Large Language Models are big with the bigger ones far exceeding GPU memory, and model parallelism is hard.
Let’s say the foundation models are available such that no training is needed and and one wants to inference against them. This is no small challenge, and a number of techniques have been explored
https://lilianweng.github.io/posts/2023-01-10-inference-optimization/
- student-teacher knowledge distillation training, leading to DistilBert
- quantization, quantization-aware training, post-training quantization
- pruning
- architectural optimization, efficient transformers
High-throughput Generative Inference of Large Language Models with a Single GPU https://arxiv.org/pdf/2303.06865.pdf, discusses 3 strategies with a focus on third on a single GPU.
- model compression
- collaborative inference
- offloading to utilize memory from CPU and disk
They then show 3 contributions
- definition of the optimization search space for offloading, including weights, activations, KV cache, and an algorithm to get an optimal offloading strategy within the search space
- quantization of the parameters to 4 bits with small loss of accuracy
- run a OPT-175B model on a single T4 GPU with 16GB memory (!)

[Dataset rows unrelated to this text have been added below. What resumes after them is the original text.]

-- ==== Sys2Proof/Machine/Encoding.lean ====
section
/-! DEFINITION. The instruction words of the cores: formats of Table 9.6 and the list of Table 9.7 (R245, R246). -/
namespace Sys2Proof.Machine

open Sys2Proof

/-- A field of an instruction word. -/
def opField (w hi lo : Nat) : Nat := nbits w hi lo

/-- The general register named in bits lo + 4 to lo. -/
def regField (w lo : Nat) : GReg := Fin.ofNat 32 (w / 2 ^ lo)

/-- The memory operand of format M. -/
def memField (w : Nat) : MemOp :=
  { upd := w.testBit 29, xa := Fin.ofNat 8 (w / 2 ^ 21), mode := Fin.ofNat 4 (w / 2 ^ 19), sz := Fin.ofNat 4 (w / 2 ^ 17)
    off := BitVec.ofNat 17 w }

/-- The word has S at 0, where its instruction does not take S (R246). -/
def plainS (w : Nat) (op : CoreOp) : Option CoreOp := if w.testBit 29 then none else some op

/-- Format R of OP 0x01 and the FN of its rows. -/
def decodeAlu (w : Nat) : Option CoreOp :=
  let s := w.testBit 29
  let rd := regField w 24
  let ra := regField w 19
  let rb := regField w 14
  let sh : Fin 64 := Fin.ofNat 64 (w / 4)
  if opField w 1 0 ≠ 0 then none
  else match opField w 13 8 with
  | 0x00 => some (.add s rd ra rb)
  | 0x01 => some (.sub s rd ra rb)
  | 0x02 => some (.neg s rd ra)
  | 0x03 => some (.abs s rd ra)
  | 0x04 => plainS w (.and rd ra rb)
  | 0x05 => plainS w (.or rd ra rb)
  | 0x06 => plainS w (.xor rd ra rb)
  | 0x07 => plainS w (.andn rd ra rb)
  | 0x08 => some (.shl s rd ra rb sh)
  | 0x09 => plainS w (.asr rd ra rb sh)
  | 0x0A => plainS w (.lsr rd ra rb sh)
  | 0x0B => plainS w (.asrr rd ra rb sh)
  | 0x0C => plainS w (.min rd ra rb)
  | 0x0D => plainS w (.max rd ra rb)
  | 0x0E => if rd.val = 0 then plainS w (.cmp ra rb) else none
  | 0x0F => plainS w (.cls rd ra)
  | 0x10 => plainS w (.brev rd ra sh)
  | 0x11 => some (.mulf s rd ra rb)
  | 0x12 => some (.muli s rd ra rb)
  | 0x13 => plainS w (.mulh rd ra rb)
  | _ => none

/-- Format A of OP 0x10. -/
def decodeAcc (w : Nat) : Option CoreOp :=
  let s := w.testBit 29
  let ad : AReg := Fin.ofNat 4 (w / 2 ^ 27)
  let as_ : AReg := Fin.ofNat 4 (w / 2 ^ 25)
  let ra := regField w 19
  let rb := regField w 14
  let part : Fin 4 := Fin.ofNat 4 (w / 4)
  if opField w 24 24 ≠ 0 ∨ opField w 1 0 ≠ 0 then none
  else match opField w 13 8 with
  | 0x00 => some (.mac s ad ra rb)
  | 0x01 => some (.msu s ad ra rb)
  | 0x02 => some (.mpy s ad ra rb)
  | 0x03 => plainS w (.clra ad)
  | 0x04 => some (.accr s ad ra (BitVec.ofNat 6 (w / 4)))
  | 0x05 => plainS w (.accw ad rb)
  | 0x06 => some (.adda s ad as_)
  | 0x07 => plainS w (.aget ad ra part)
  | 0x08 => plainS w (.aput ad rb part)
  | _ => none

/-- MOVX of OP 0x20: RB names Xk. -/
def decodeMovx (w : Nat) : Option CoreOp :=
  let rd := regField w 24
  let ra := regField w 19
  let x : XReg := Fin.ofNat 8 (w / 2 ^ 14)
  if opField w 18 17 ≠ 0 ∨ opField w 1 0 ≠ 0 then none
  else match opField w 13 8 with
  | 0x00 => plainS w (.setX x ra)
  | 0x01 => plainS w (.getX rd x)
  | 0x02 => plainS w (.setXB x ra)
  | 0x03 => plainS w (.getXB rd x)
  | 0x04 => plainS w (.setXL x ra)
  | 0x05 => plainS w (.getXL rd x)
  | 0x06 => plainS w (.setTcr ra)
  | 0x07 => plainS w (.getTcr rd)
  | _ => none

/-- Format E, by OP and FN; a row without FN has it at 0.
[DEDUCED, log entry 50: unsafe] -/
def decodeEngine (op w : Nat) : Option CoreOp :=
  let fn := opField w 29 24
  let rd := regField w 19
  let ra := regField w 14
  let rb := regField w 9
  let imm := opField w 8 0
  match op, fn with
  | 0x28, 0 => some .take
  | 0x29, 0 => some (.spawn ra)
  | 0x2A, 0 => if imm < 2 then some (.push ra rb (imm == 1)) else none
  | 0x2B, 0 => if imm < 2 then some (.pop rd rb) else none
  | 0x2C, 0 => if imm < 2 then some (.dropRest rd rb) else none
  | 0x2C, 1 => if imm < 2 then some (.chcCount rd rb) else none
  | 0x2C, 2 => if imm < 2 then some (.chcPkts rd rb) else none
  | 0x2D, 0 => some (.dmovIn ra rb (BitVec.ofNat 8 imm))
  | 0x2D, 1 => some (.dmovOut ra rb (BitVec.ofNat 8 imm))
  | 0x2E, 0 => some (.kreq ra rb)
  | 0x2F, 0 => some (.bsub rd ra (Fin.ofNat 4 imm))
  | 0x30, 0 => some (.mxadd ra rb (Fin.ofNat 16 imm))
  | 0x31, 0 => some (.mxrd ra rb (Fin.ofNat 16 imm))
  | 0x32, 0 => some (.txp ra)
  | 0x33, 0 => some .waite
  | 0x34, 0 => some (.rdtMt rd)
  | 0x34, 1 => some (.rdtSubtick rd)
  | 0x34, 2 => some (.rdtNs rd)
  | 0x34, 3 => some (.rdtCount rd)
  | 0x38, 0 => some (.rgr rd ra)
  | 0x39, 0 => some (.rgw ra rb)
  | 0x3A, 0 => some .reti
  | 0x3B, 0 => some .trap
  | 0x3C, 0 => some .wfi
  | _, _ => none

/-- The instruction that a 36-bit word is (R245, R246); none where it is one that raises ILLEGAL by its word alone.
[DEDUCED, log entry 50: unsafe] -/
def decodeSlot (w : Nat) : Option CoreOp :=
  let s := w.testBit 29
  let rd := regField w 24
  let ra := regField w 19
  let imm : BitVec 19 := BitVec.ofNat 19 w
  match opField w 35 30 with
  | 0x00 => if w = 0 then some .nop else none
  | 0x01 => decodeAlu w
  | 0x02 => some (.addi s rd ra imm)
  | 0x03 => plainS w (.andi rd ra imm)
  | 0x04 => plainS w (.ori rd ra imm)
  | 0x05 => if ra.val = 0 then plainS w (.lui rd imm) else none
  | 0x06 => if rd.val = 0 then plainS w (.cmpi ra imm) else none
  | 0x08 => some (.ld rd (memField w))
  | 0x09 => some (.st rd (memField w))
  | 0x0A => plainS w (.ldp rd ra imm)
  | 0x0B => plainS w (.ldpl rd ra imm)
  | 0x10 => decodeAcc w
  | 0x11 => if opField w 26 24 ≠ 0 ∨ opField w 18 0 ≠ 0 then none
    else some (.tapm s (Fin.ofNat 4 (w / 2 ^ 27)) (Fin.ofNat 8 (w / 2 ^ 21)) (Fin.ofNat 4 (w / 2 ^ 19)))
  | 0x18 => if opField w 24 18 ≠ 0 then none
    else some (.br (Fin.ofNat 16 (w / 2 ^ 26)) (w.testBit 25) (BitVec.ofNat 18 w))
  | 0x19 => if opField w 13 8 ≠ 0 ∨ opField w 1 0 ≠ 0 then none else plainS w (.jr rd ra)
  | 0x1A =>
    let body : Fin 16384 := Fin.ofNat 16384 w
    let lv : Fin 2 := Fin.ofNat 2 (w / 2 ^ 28)
    if s then (if opField w 22 14 ≠ 0 then none else some (.loop lv (some (regField w 23)) 0 body))
    else some (.loop lv none (Fin.ofNat 16384 (w / 2 ^ 14)) body)
  | 0x20 => decodeMovx w
  | 0x21 => plainS w (.csrr rd imm)
  | 0x22 => plainS w (.csrw ra imm)
  | op => decodeEngine op w

end Sys2Proof.Machine
end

PEFT – Scaling Down to Scale Up: A Guide to Parameter-Efficient Fine-Tuning – https://arxiv.org/pdf/2303.15647.pdf
“expanding the context size leads to a quadratic increase in inference costs”
identify identify three main classes of PEFT methods:
- Addition-based, ( Within additive methods, we distinguish two large included groups: Adapter-like methods and Soft prompts)
- Selection-based, and
- Reparametrization-based.
General strategies for inference concurrency, courtesy chatgpt:
To process multiple concurrent inference requests without interference between them, a model can use techniques such as parallelization and batching.
Parallelization involves splitting the workload across multiple processing units, such as CPUs or GPUs, so that multiple requests can be processed simultaneously without interfering with each other. This can be achieved using frameworks such as TensorFlow or PyTorch, which provide support for parallel processing.
Batching involves grouping multiple requests together and processing them as a single batch. This can increase the efficiency of the model by reducing the overhead associated with processing each request individually. Batching can be particularly effective for models that are optimized for throughput rather than latency.
Another technique that can be used is dynamic scheduling, which involves assigning resources to requests based on their priority and the availability of resources at a given time. This can help ensure that high-priority requests are processed quickly without interfering with lower-priority requests.